3. Access to the Collection

The outcome of the project will give the user the opportunity to switch between two types of interface to the chosen collection. The first one is based on the principles of the “typical” archivist’s view to an archival collection. The second type of provided on-line access to the collection may be described as the semantics-oriented one.

The interface to the archival collection oriented to the standard archivist’s point of view allows the user to browse the hierarchical structure of the collection as a whole. At the archival fond and inventory list levels the user has an access to the EAD-encoded description of the corresponding unit (in XML format) and to a properly visualized form of the same metadata in PDF.

The user interface at archival unit level allows one to browse five different forms of each particular document in the corresponding archival unit: the EAD encoded description of the document (in XML format), a proper visualization of this description in PDF, the TEI encoded electronic transcription of the full text of the document (in XML format), a proper visualization of the electronic transcription of the document in PDF, and a digital image of the original document (again in PDF). Short historical data accompany this type of interface to the collection.
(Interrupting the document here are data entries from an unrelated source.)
-- ==== Sys2Proof/Tests/Slice0.lean ====
section
/-! SUPPORT. Tests of the model: words of the manual against the decoder, ill-formed instructions, single steps on small
states whose results are worked out from the rules, and states that meet the hypotheses of the obligations. -/

set_option Elab.async false

namespace Sys2Proof.Tests

open Sys2Proof.Machine

/-! ### Small states -/

/-- The launch record of the test grid: one block of one cohort, 128 v-registers, 2 KiB of scratchpad, spawning with up
to four values, arguments at 0x400200, a restart table at 0x400100, two rings, and format slots. -/
def rcd : List DWord :=
  [0x200000, 0x0001000100010001, 0x0004000800800001, 0, 0x400200, 0, 0x400100, 2, 0, 1, 5, 0] ++ List.replicate 20 0

/-- One cohort at the first word of the clause at 0x200000, of which lanes 0 and 1 issue; s4 holds 0x400000, where a
region may be read and written, v1 holds 5 and 7, v2 holds 3 and 9. -/
def demo : State :=
  let s := State.reset.withFetchWord 64 0
  { s with
    grids := set s.grids 0 { s.grd 0 with rcd := rcd }
    own := set s.own 2 ⟨some 0, false, false, false⟩
    cores := set s.cores 0 { s.core 0 with
      tlb := ⟨0, 0x400000, 0x200000, 0x400000, 0, 0, true, true, false⟩ :: (s.core 0).tlb }
    cohorts := set s.cohorts 0 { s.coh 0 with
      sregs := [(4, 0x400000)]
      regs := [(32, 5), (33, 7), (64, 3), (65, 9)]
      entered := allLanes
      pc := (List.range 32).map (fun l => (l, 0x200008)) }
    cur := ⟨0, 3, 0x200008, 1, 0, 1, false, 0, false⟩
    agenda := [] }

/-- The guard that is always true. -/
def on : Guard := ⟨7, false⟩

def v (n : Nat) : Opnd := .v (BitVec.ofNat 7 n)

/-- The conditions of `CanIssue` in one proposition that evaluates. -/
abbrev Can (s : State) (n : Need) : Prop :=
  ((look s.cohorts s.cur.coh).isSome = true ∧ s.cur.stall = false ∧ s.active n.g ≠ 0 ∧
    (n.meldBan = true → ∀ l < 32, s.cur.lanes.getLsbD l = true → (s.coh s.cur.coh).inRegion l = false) ∧
    s.badFlag n.flag = false) ∧
  (∀ l < 32, (s.active n.g).getLsbD l = true → ∀ e ∈ n.regs, s.regOk s.cur.coh l e.1 e.2 = true) ∧
  (n.disallow.isSome = true → ∀ l < 32, (s.active n.g).getLsbD l = true → (s.coh s.cur.coh).spec l = false) ∧
  s.handlePending n.sread = false ∧ s.flagFull n.flag = false

theorem ready {s : State} {n : Need} (h : Can s n) : s.CanIssue n :=
  ⟨h.1.1, h.1.2.1, h.1.2.2.1, h.1.2.2.2.1, h.1.2.2.2.2, h.2.1, h.2.2.1, h.2.2.2.1, h.2.2.2.2⟩

/-! ### Decoding -/

/-- Words by the layouts and codes of R259, R263 to R266. -/
def integerWords : List (DWord × Instr) :=
  [(0x00E0301020000004, .iadd ⟨on, v 3, v 1, v 2, v 0⟩ ⟨false, false, true⟩),
   (0x00E0301020504000, .iadd3 ⟨on, v 3, v 1, v 2, v 5⟩ ⟨false, false, false⟩),
   (0x00E0406020008001, .isub ⟨on, v 4, v 6, v 2, v 0⟩ ⟨true, false, false⟩),
   (0x00E030100000C000, .ineg ⟨on, v 3, v 1, v 0, v 0⟩ ⟨false, false, false⟩),
   (0x00E0301000010000, .iabs ⟨on, v 3, v 1, v 0, v 0⟩ ⟨false, false, false⟩),
   (0x00E0301020014002, .imin ⟨on, v 3, v 1, v 2, v 0⟩ ⟨false, true, false⟩),
   (0x00E0301020018000, .imax ⟨on, v 3, v 1, v 2, v 0⟩ ⟨false, false, false⟩),
   (0x00E040601001C0C2, .lea ⟨on, v 4, v 6, v 1, v 0⟩ 3 true),
   (0x00E0204850020012, .icmp on 2 (v 4) (.s 5) .lt false true),
   (0x01E0301020000000, .imul ⟨on, v 3, v 1, v 2, v 0⟩ ⟨false, false, false⟩),
   (0x01E0301020004002, .imulh ⟨on, v 3, v 1, v 2, v 0⟩ ⟨false, true, false⟩),
   (0x01E0301020508000, .imad ⟨on, v 3, v 1, v 2, v 5⟩ ⟨false, false, false⟩),
   (0x01E040102060C000, .imadw ⟨on, v 4, v 1, v 2, v 6⟩ ⟨false, false, false⟩),
   (0x01E0301020011008, .idiv ⟨on, v 3, v 1, v 2, v 0⟩ .a false false true),
   (0x01E0301020016002, .irem ⟨on, v 3, v 1, v 2, v 0⟩ .b false true false),
   (0x07E03010FFFFFFFF, .iaddImm on (v 3) (v 1) 0xFFFFFFFF),
   (0x07E0301100000009, .imulImm on (v 3) (v 1) 9),
   (0x07E0301200000009, .andImm on (v 3) (v 1) 9),
   (0x07E8381300000009, .orImm on (.s 3) (.s 1) 9),
   (0x07E0301400000009, .xorImm on (v 3) (v 1) 9)]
The other type of provided access to the discussed archival collection is based on the use of explicitly represented knowledge describing different aspects of the semantics of the collection as a whole and its structural parts. A set of access tools supporting various types of search and retrieval (chronological, oriented to the kinds of documents within the collection, subject oriented etc.) are under development. The search engines of most of these tools use the values of the corresponding elements of the TEI encoded versions of archival documents. In particular, subject-oriented document retrieval is based on the use of the semantic annotation of the documents.
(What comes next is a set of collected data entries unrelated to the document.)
/-- The next event of `s` is `e`, and `s'` is `s` with that event taken: the oldest listed event; where none is listed, the
first of a list raised over and over (`step` where that list is empty), or the next free event (log 6, log 30). -/
def EventIsNext (s : State) (e : Event) (s' : State) : Prop :=
  (∃ es, s.events = e :: es ∧ s' = { s with events := es }) ∨
  (s.events = [] ∧ s.after = .cycle [] ∧ e = .step ∧ s' = s) ∨
  (∃ es, s.events = [] ∧ s.after = .cycle (e :: es) ∧ s' = { s with events := es }) ∨
  (∃ k, s.events = [] ∧ s.after = .free k ∧ e = Config.hostEvent k ∧ s' = { s with after := .free (k + 1) })

/-- The next event of `s` is `step`, and `s'` is `s` with that event taken. -/
def StepIsNext (s s' : State) : Prop := EventIsNext s .step s'

/-- The word a fetch at `PC` reads: the byte at `PC` is the high one. -/
def fetched (s : State) : Word := s.mem.read s.pc.toNat ++ s.mem.read (s.pc.toNat + 1)

/-- A flag's byte: 1 where the condition holds, else 0. -/
def oneIf (c : Prop) [Decidable c] : Byte := if c then 1 else 0

/-- The bit a sprite of `n` rows at `MEM[I]`, drawn at `(x0, y0)`, puts on the cell `(row, col)`; 0 where it does not
cover the cell. Sprite row `r` falls on screen row `y0 + r` modulo 32, column `c` (bit `7 - c`) on `x0 + c` modulo 64. -/
def spriteBit (s : State) (x0 y0 : Byte) (n : Nat) (row : Fin 32) (col : Fin 64) : Bool :=
  let r := (row.val + 256 - y0.toNat) % 32
  let c := (col.val + 256 - x0.toNat) % 64
  decide (r < n) && decide (c < 8) && (s.mem.read (ea s.i r).toNat).getLsbD (7 - c)

/-- Whether all `n` bytes from `MEM[I]` on exist. -/
def InBounds (s : State) (n : Nat) : Prop := n = 0 ∨ s.i.toNat + n ≤ 0x1000

/-- The first address beyond memory among the bytes from `I` on. -/
def firstBad (s : State) : Word := if s.i.toNat ≤ 0xFFF then 0x1000 else s.i

/-- When the execute phase of an instruction raises a fatal condition, and which (R211). -/
def raises (s : State) : Instr → Option FatalCause
  | .ret => if s.sp = 0 then some .stackUnderflow else none
  | .call0 _ | .call _ => if s.sp = 15 then some .stackOverflow else none
  | .drw _ _ n => if n.val = 0 ∨ s.i.toNat + n.val ≤ 0x1000 then none else some .outOfBounds
  | .ldBVx _ => if s.i.toNat + 3 ≤ 0x1000 then none else some .outOfBounds
  | .ldMiVx x | .ldVxMi x => if s.i.toNat + (x.val + 1) ≤ 0x1000 then none else some .outOfBounds
  | _ => none

/-- The three decimal digits of a byte, hundreds first, each as a byte. -/
def decimalDigits (b : Byte) : List Byte :=
  [BitVec.ofNat 8 (b.toNat / 100), BitVec.ofNat 8 (b.toNat / 10 % 10), BitVec.ofNat 8 (b.toNat % 10)]

/-- The default font as R57 prints it, by digit. -/
def printedFont : List Byte :=
  [0xF0, 0x90, 0x90, 0x90, 0xF0] ++ [0x20, 0x60, 0x20, 0x20, 0x70] ++
  [0xF0, 0x10, 0xF0, 0x80, 0xF0] ++ [0xF0, 0x10, 0xF0, 0x10, 0xF0] ++
  [0x90, 0x90, 0xF0, 0x10, 0x10] ++ [0xF0, 0x80, 0xF0, 0x10, 0xF0] ++
  [0xF0, 0x80, 0xF0, 0x90, 0xF0] ++ [0xF0, 0x10, 0x20, 0x40, 0x40] ++
  [0xF0, 0x90, 0xF0, 0x90, 0xF0] ++ [0xF0, 0x90, 0xF0, 0x10, 0xF0] ++
  [0xF0, 0x90, 0xF0, 0x90, 0x90] ++ [0xE0, 0x90, 0xE0, 0x90, 0xE0] ++
  [0xF0, 0x80, 0x80, 0x80, 0xF0] ++ [0xE0, 0x90, 0x90, 0x90, 0xE0] ++
  [0xF0, 0x80, 0xF0, 0x80, 0xF0] ++ [0xF0, 0x80, 0xF0, 0x80, 0x80]

/-- Apply a change to the next state of a result. -/
def onNext (f : State → State) : Result → Result
  | .next t => .next (f t)
  | .fault e => .fault e
  | .refused e => .refused e

end Sys2Proof.Claim

open Sys2Proof Sys2Proof.Machine Sys2Proof.Claim

/-! ## Encoding -/

/-- Decoding the bytes of a well-formed instruction gives it back, with the bytes after it (R75, R79, R80).
Choices it rests on: the opcode numbers are general knowledge (log 9); which words of family 0 are CALL0 is the spec's
decision D5 (log 10); the shifts' don't-care nibble is encoded as 0 (log 29). -/
def Obligations.DecodeOfEncodeGivesTheInstruction : Prop :=
  ∀ (i : Instr) (rest : List Byte), i.wellFormed = true → decode (encodeBytes i ++ rest) = .ok (i, rest)

/-- A decoded word is the word its instruction encodes to, but that the don't-care nibble of SHR and SHL is written 0
(R84, R90); and what is decoded is well-formed.
Choices it rests on: the opcode numbers are general knowledge (log 9); which words of family 0 are CALL0 is the spec's
decision D5 (log 10); writing the shifts' don't-care nibble as 0 is the model's (log 29). -/
def Obligations.EncodeOfDecodedWordGivesTheWord : Prop :=
  ∀ (op : Word) (i : Instr), decodeWord op = some i →
    i.wellFormed = true ∧
    (((∃ x, i = .shr x ∨ i = .shl x) ∧ encode i = op &&& 0xFF0F) ∨
     ((∀ x, i ≠ .shr x ∧ i ≠ .shl x) ∧ encode i = op))

/-- The invalid words are exactly the five families' of R83.
Choices it rests on: the opcode numbers are general knowledge (log 9). -/
def Obligations.InvalidWordsAreTheListedOnes : Prop :=
  ∀ op : Word, decodeWord op = none ↔
    (op.toNat / 4096 = 0x5 ∧ op.toNat % 16 ≠ 0) ∨
    (op.toNat / 4096 = 0x8 ∧ op.toNat % 16 ∈ [0x8, 0x9, 0xA, 0xB, 0xC, 0xD, 0xF]) ∨
    (op.toNat / 4096 = 0x9 ∧ op.toNat % 16 ≠ 0) ∨
    (op.toNat / 4096 = 0xE ∧ op.toNat % 256 ∉ [0x9E, 0xA1]) ∨
    (op.toNat / 4096 = 0xF ∧ op.toNat % 256 ∉ [0x07, 0x0A, 0x15, 0x18, 0x1E, 0x29, 0x33, 0x55, 0x65])

/-- A word selects a row of the opcode table exactly when it decodes to an instruction of that row (R92).
Choices it rests on: the opcode numbers are general knowledge (log 9); which words of family 0 are CALL0 is the spec's
decision D5 (log 10). -/
def Obligations.WordSelectsRowExactlyWhenDecodedSo : Prop :=
  ∀ (op : Word) (r : OpcodeRow), r ∈ opcodeTable →
    (r.selects op = true ↔ ∃ i, decodeWord op = some i ∧ i.row = r)

/-- Words of the spec's decoding table (95_test_vectors.md 2.1), one or more of each of the families
0 to F. The opcode numbers are general knowledge (log 9), and that 0x01E0 is CALL0, not CLS, is the spec's decision D5, a choice (log 10). -/
def Obligations.SampleWordsDecode : Prop :=
  decodeWord 0x00E0 = some .cls ∧ decodeWord 0x00EE = some .ret ∧ decodeWord 0x0000 = some (.call0 0x000) ∧
  decodeWord 0x01E0 = some (.call0 0x1E0) ∧ decodeWord 0x1234 = some (.jp 0x234) ∧
  decodeWord 0x2ABC = some (.call 0xABC) ∧ decodeWord 0x4B00 = some (.sneVxNn 0xB 0x00) ∧
  decodeWord 0x6CFF = some (.ldVxNn 0xC 0xFF) ∧ decodeWord 0x7D01 = some (.addVxNn 0xD 0x01) ∧
  decodeWord 0x9120 = some (.sneVxVy 1 2) ∧ decodeWord 0xA123 = some (.ldINnn 0x123) ∧
  decodeWord 0x3A42 = some (.seVxNn 0xA 0x42) ∧ decodeWord 0x5120 = some (.seVxVy 1 2) ∧ decodeWord 0x5121 = none ∧
  decodeWord 0x8AB5 = some (.sub 0xA 0xB) ∧ decodeWord 0x8AF6 = some (.shr 0xA) ∧ decodeWord 0xB010 = some (.jpV0 0x010) ∧
  decodeWord 0xC30F = some (.rnd 3 0x0F) ∧ decodeWord 0xD125 = some (.drw 1 2 5) ∧ decodeWord 0xE2A1 = some (.sknp 2) ∧
  decodeWord 0xF51E = some (.addIVx 5) ∧ decodeWord 0xF533 = some (.ldBVx 5) ∧ decodeWord 0xFF65 = some (.ldVxMi 0xF)

/-! ## The step -/

/-- A step whose fetched word decodes to an instruction is the fetch advance `PC <- PC + 2` and then `exec` of that
instruction (R101, R102, R104).
Choices it rests on: the schedule is the model's own (log 6, log 30). -/
def Obligations.StepRunsTheDecodedInstruction : Prop :=
  ∀ (s s' : State) (i : Instr), StepIsNext s s' → s.halt = none → s.pc.toNat ≤ 0xFFE →
    decodeWord (fetched s) = some i → step s = exec i (s'.setPC (s.pc + 2))

/-- A fetch beyond memory raises OutOfBounds with the first offending address and no word, and changes nothing else, `PC`
neither (R102, R212, R216).
Choices it rests on: that PC is not advanced is the spec's decision D29 (log 19); that a fatal condition sets HALT is
the spec's decision D8 (log 1); the record's content is the spec's decision D9 (log 3); the absent word is the model's
(log 2); the schedule is the model's own (log 6, log 30). -/
def Obligations.FetchBeyondMemoryRaisesOutOfBounds : Prop :=
  ∀ (s s' : State), StepIsNext s s' → s.halt = none → 0xFFF ≤ s.pc.toNat →
    step s = .next { s' with
      halt := some ⟨.outOfBounds, none, if s.pc.toNat = 0xFFF then 0x1000 else s.pc⟩ }

/-- A word that is no instruction raises InvalidOpcode with the word and the address it was fetched from; `PC` has been
advanced and nothing else changes (R212, R216, R217).
Choices it rests on: that a fatal condition sets HALT is the spec's decision D8 (log 1); what else the fault leaves is
its decision D10 (log 18); the schedule is the model's own (log 6, log 30). -/
def Obligations.InvalidWordRaisesInvalidOpcode : Prop :=
  ∀ (s s' : State), StepIsNext s s' → s.halt = none → s.pc.toNat ≤ 0xFFE → decodeWord (fetched s) = none →
    step s = .next { s' with pc := s.pc + 2, halt := some ⟨.invalidOpcode, some (fetched s), s.pc⟩ }

/-- A halted machine executes nothing: a `step` of it stops with a fault that names the record (R106: "A model treats the
halted state as a fault").
Choices it rests on: that the machine stays halted is the spec's decision D8; its form as a fault is the model's (log
1); the schedule is the model's own (log 6, log 30). -/
def Obligations.HaltedMachineExecutesNothing : Prop :=
  ∀ (s s' : State) (r : FaultRecord), StepIsNext s s' → s.halt = some r → step s = .fault (.halted r)

/-- A running machine always takes its next event: no instruction is refused and none stops the model (R105, R211).
Choices it rests on: that a fatal condition is a next state with HALT set is the spec's decision D8 and the model's
form of it (log 1); that a key wait completes is the spec's decision D11 (log 28); the schedule is the model's own
(log 6, log 30). -/
def Obligations.RunningMachineAlwaysSteps : Prop :=
  ∀ s : State, s.halt = none → (∀ font p s', ¬ EventIsNext s (.boot font p) s') → ∃ t, step s = .next t

/-- The execute phase of every instruction answers a next state, and raises a fatal condition exactly where R211 lists
one, with the listed cause; without one HALT is unchanged.
Choices it rests on: the call bound is the spec's decision D7 (log 11); that a fatal condition sets HALT is the spec's
decision D8 (log 1). -/
def Obligations.FatalConditionsAreExactlyTheListed : Prop :=
  ∀ (i : Instr) (s : State), s.halt = none →
    ∃ t, exec i s = .next t ∧ t.halt.map FaultRecord.cause = raises s i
The development of ontologies is still a difficult task because so far there are no common platforms and verified methods which would prescribe what procedures should be followed in the process of creating an ontology. In the discussed project we use a subject ontology (covering the main types of municipal activities) especially developed for the purpose and prepared using Protégé in OWL.[4]

4. Conclusion

This paper presents a work in progress directed to the exploration of some open questions concerning the development of proper mechanisms and tools providing adequate web-based access to digitized archival collections. The most valuable expected results of our project could be formulated as follows:

·        A methodology for application of international standards, ontological knowledge, and Semantic web technologies for the development of software tools providing semantics-oriented access to heterogeneous multilingual collections of archival documents;

·        A model and a prototype of a website which gives the users an interface supporting various types of access to a chosen archival collection.
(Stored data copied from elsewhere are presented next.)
-- ==== Sys2Proof/Laws/Memory.lean ====
section
/-! SUPPORT. The laws of memory: read after write, the canonical form kept, and what the loader's copy leaves. -/

namespace Sys2Proof.Machine.Memory

@[simp] theorem read_nil (a : Nat) : read [] a = emptyByte := rfl

@[simp] theorem wf_nil : wf [] = true := rfl

theorem wfFrom_cons {lo a : Nat} {v : Byte} {rest : Memory} :
    wfFrom lo ((a, v) :: rest) = true ↔
      lo ≤ a ∧ a < Config.memSize ∧ v ≠ emptyByte ∧ wfFrom (a + 1) rest = true := by
  simp [wfFrom, and_assoc]

theorem wfFrom_mono {lo lo' : Nat} (h : lo' ≤ lo) : ∀ {m : Memory}, wfFrom lo m = true → wfFrom lo' m = true
  | [], _ => rfl
  | (a, v) :: rest, hm => by
    rw [wfFrom_cons] at hm ⊢
    exact ⟨h.trans hm.1, hm.2⟩

/-- Below its first address a canonical memory reads as a memory that lists nothing. -/
theorem read_of_lt {lo a : Nat} (h : a < lo) : ∀ {m : Memory}, wfFrom lo m = true → read m a = emptyByte
  | [], _ => rfl
  | (b, w) :: rest, hm => by
    rw [wfFrom_cons] at hm
    have hab : a < b := by omega
    simp [read, hab]

theorem wfFrom_write {lo a : Nat} {v : Byte} (hlo : lo ≤ a) (ha : a < Config.memSize) :
    ∀ {m : Memory}, wfFrom lo m = true → wfFrom lo (write m a v) = true
  | [], _ => by
    unfold write
    split
    · rfl
    · rw [wfFrom_cons]; exact ⟨hlo, ha, ‹_›, rfl⟩
  | (b, w) :: rest, hm => by
    obtain ⟨hb, hbm, hw, hr⟩ := wfFrom_cons.mp hm
    unfold write
    split
    · split
      · exact hm
      · exact wfFrom_cons.mpr ⟨hlo, ha, ‹_›, wfFrom_cons.mpr ⟨by omega, hbm, hw, hr⟩⟩
    · split
      · subst a
        split
        · exact wfFrom_mono (by omega) hr
        · exact wfFrom_cons.mpr ⟨hb, hbm, ‹_›, hr⟩
      · exact wfFrom_cons.mpr ⟨hb, hbm, hw, wfFrom_write (by omega) ha hr⟩

/-- A write inside `MEM` keeps the canonical form. -/
theorem wf_write {m : Memory} {a : Nat} {v : Byte} (ha : a < Config.memSize) (h : wf m = true) :
    wf (write m a v) = true :=
  wfFrom_write (Nat.zero_le a) ha h

theorem read_write_from {lo a c : Nat} {v : Byte} :
    ∀ {m : Memory}, wfFrom lo m = true → read (write m a v) c = if c = a then v else read m c
  | [], _ => by
    by_cases hv : v = emptyByte
    · by_cases hc : c = a <;> simp [write, hv, hc]
    · rcases lt_trichotomy c a with hc | hc | hc
      · simp [write, hv, read, hc, hc.ne]
      · simp [write, hv, read, hc]
      · simp [write, hv, read, hc.ne', Nat.lt_asymm hc]
  | (b, w) :: rest, hm => by
    obtain ⟨hb, hbm, hw, hr⟩ := wfFrom_cons.mp hm
    have ih := read_write_from (a := a) (c := c) (v := v) hr
    by_cases hab : a < b
    · by_cases hv : v = emptyByte
      · by_cases hc : c = a
        · subst c; simp [write, hab, hv, read]
        · simp [write, hab, hv, hc]
      · rcases lt_trichotomy c a with hc | hc | hc
        · have : c < b := by omega
          simp [write, hab, hv, read, hc, hc.ne, this]
        · simp [write, hab, hv, read, hc]
        · simp [write, hab, hv, read, hc.ne', Nat.lt_asymm hc]
    · by_cases hEq : a = b
      · subst a
        by_cases hv : v = emptyByte
        · rcases lt_trichotomy c b with hc | hc | hc
          · simp [write, hv, read, hc, hc.ne, read_of_lt (lo := b + 1) (by omega : c < b + 1) hr]
          · subst c
            simp [write, hv, read_of_lt (Nat.lt_succ_self b) hr]
          · simp [write, hv, read, hc.ne', Nat.lt_asymm hc]
        · rcases lt_trichotomy c b with hc | hc | hc
          · simp [write, hv, read, hc, hc.ne]
          · simp [write, hv, read, hc]
          · simp [write, hv, read, hc.ne', Nat.lt_asymm hc]
      · have hba : b < a := by omega
        rcases lt_trichotomy c b with hc | hc | hc
        · have : c ≠ a := by omega
          simp [write, hab, hEq, read, hc, this]
        · have : c ≠ a := by omega
          simp [write, hab, hEq, read, hc, hba.ne]
        · simp [write, hab, hEq, read, hc.ne', Nat.lt_asymm hc, ih]

/-- Reading a byte after writing one, in a canonical memory. -/
theorem read_write {m : Memory} (h : wf m = true) (a c : Nat) (v : Byte) :
    read (write m a v) c = if c = a then v else read m c :=
  read_write_from h

/-- The loader's copy keeps the canonical form. -/
theorem wf_writeBytes : ∀ {bytes : List Byte} {m : Memory} {a : Nat},
    a + bytes.length ≤ Config.memSize → wf m = true → wf (writeBytes m a bytes) = true
  | [], _, _, _, h => h
  | b :: bs, m, a, hlen, h => by
    simp only [List.length_cons] at hlen
    have ha : a < Config.memSize := by omega
    exact wf_writeBytes (m := write m a b) (by omega) (wf_write ha h)

/-- What the loader's copy leaves at each address. -/
theorem read_writeBytes : ∀ {bytes : List Byte} {m : Memory} {a : Nat} (c : Nat),
    a + bytes.length ≤ Config.memSize → wf m = true →
    read (writeBytes m a bytes) c =
      if a ≤ c ∧ c < a + bytes.length then bytes.getD (c - a) 0 else read m c
  | [], m, a, c, _, _ => by
    simp [writeBytes]
  | b :: bs, m, a, c, hlen, h => by
    simp only [List.length_cons] at hlen ⊢
    have ih := read_writeBytes (bytes := bs) (m := write m a b) (a := a + 1) c (by omega) (wf_write (by omega) h)
    rw [writeBytes, ih, read_write h]
    by_cases hc : c = a
    · subst c; simp
    · by_cases hin : a + 1 ≤ c ∧ c < a + 1 + bs.length
      · have h2 : a ≤ c ∧ c < a + (bs.length + 1) := by omega
        have h3 : c - a = (c - (a + 1)) + 1 := by omega
        rw [if_pos hin, if_pos h2, h3, List.getD_cons_succ]
      · have h2 : ¬ (a ≤ c ∧ c < a + (bs.length + 1)) := by omega
        rw [if_neg hin, if_neg h2, if_neg hc]

/-- Placing a word keeps the canonical form (reset's memory has it, `wf_resetWith`). -/
theorem wf_write_write {m : Memory} {a b : Nat} {v w : Byte} (ha : a < Config.memSize) (hb : b < Config.memSize)
    (h : wf m = true) : wf (write (write m a v) b w) = true :=
  wf_write hb (wf_write ha h)

/-- The cells of given bytes inside `MEM` are canonical. -/
theorem wfFrom_cellsFrom : ∀ {bytes : List Byte} {a : Nat}, a + bytes.length ≤ Config.memSize →
    wfFrom a (cellsFrom a bytes) = true
  | [], _, _ => rfl
  | b :: bs, a, h => by
    rw [List.length_cons] at h
    have ih : wfFrom (a + 1) (cellsFrom (a + 1) bs) = true := wfFrom_cellsFrom (by omega)
    unfold cellsFrom
    split
    · exact wfFrom_mono (Nat.le_succ a) ih
    · exact wfFrom_cons.mpr ⟨le_rfl, by omega, ‹_›, ih⟩

/-- What the cells of given bytes read as: the bytes, and nothing elsewhere. -/
theorem read_cellsFrom : ∀ {bytes : List Byte} {a : Nat} (c : Nat), a + bytes.length ≤ Config.memSize →
    read (cellsFrom a bytes) c = if a ≤ c then bytes.getD (c - a) 0 else 0
  | [], a, c, _ => by simp [cellsFrom, emptyByte]
  | b :: bs, a, c, h => by
    rw [List.length_cons] at h
    have hw : wfFrom (a + 1) (cellsFrom (a + 1) bs) = true := wfFrom_cellsFrom (by omega)
    have ih := read_cellsFrom (bytes := bs) (a := a + 1) c (by omega)
    rcases lt_trichotomy c a with hc | rfl | hc
    · rw [if_neg (by omega)]
      exact read_of_lt (lo := a) hc (wfFrom_cellsFrom (bytes := b :: bs) (by rw [List.length_cons]; exact h))
    · rw [if_pos le_rfl, Nat.sub_self, List.getD_cons_zero]
      unfold cellsFrom
      split
      · rw [read_of_lt (Nat.lt_succ_self c) hw]; exact Eq.symm ‹b = 0›
      · simp [read]
    · rw [if_pos (show a + 1 ≤ c by omega)] at ih
      rw [if_pos hc.le, show c - a = (c - (a + 1)) + 1 by omega, List.getD_cons_succ, ← ih, cellsFrom]
      split
      · rfl
      · simp [read, hc.ne', Nat.lt_asymm hc]

/-- The font leaves memory canonical. -/
theorem wf_resetWith (font : FontImage) : wf (State.resetWith font).mem = true :=
  wfFrom_mono (Nat.zero_le _) (wfFrom_cellsFrom (by rw [Vector.length_toList]; decide))

/-- Memory after reset with a font: the font at 0x000 to 0x04F, 0 elsewhere (R29). -/
theorem read_resetWith (font : FontImage) (a : Nat) : read (State.resetWith font).mem a = font.toList.getD a 0 := by
  exact (read_cellsFrom (bytes := font.toList) (a := Config.fontBase) a (by rw [Vector.length_toList]; decide)).trans
    (if_pos (Nat.zero_le a))

end Sys2Proof.Machine.Memory
end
This work has been funded by the EC FP6 Project KT-DigiCULT-BG coordinated by IMI-BAS. The authors are grateful to Dr. M. Driscoll from Copenhagen University, Denmark, for his useful advices concerning the TEI encoding of the electronic copies of archival documents.

Подход к представлению оцифрованных архивных коллекций

М. П. Добрева1,3, П. И. Павлов2, М. М. Нишева-Павлова2,3

1Университет Стратклайд, Глазго, Шотландия, Великобритация

2Факультет математики и информатики, Софийский университет, София, Болгария

3Институт математики и информатики Болгарской АН, София, Болгария

Доклад представляет проект, основной целью которого является развитие методологии и программных средств семантически-ориентированного веб-доступа к документам оцифрованных архивных коллекций. Для исследования и экспериментов были использованы документы фонда Временного русского правления после освобождения Болгарии 1878-1879 гг., которые хранятся в Государственном архиве Болгарии.

[1] See for example Brown Archival & Manuscript Collections Online (BAMCO) site. URL:

[2] The Encoded Archival Description (EAD). URL:

[3] The Text Encoding Initiative (TEI). URL:

[4] OWL Web Ontology Language Overview. W3C Recommendation, 10 February 2004. URL:, last accessed on April 4, 2007.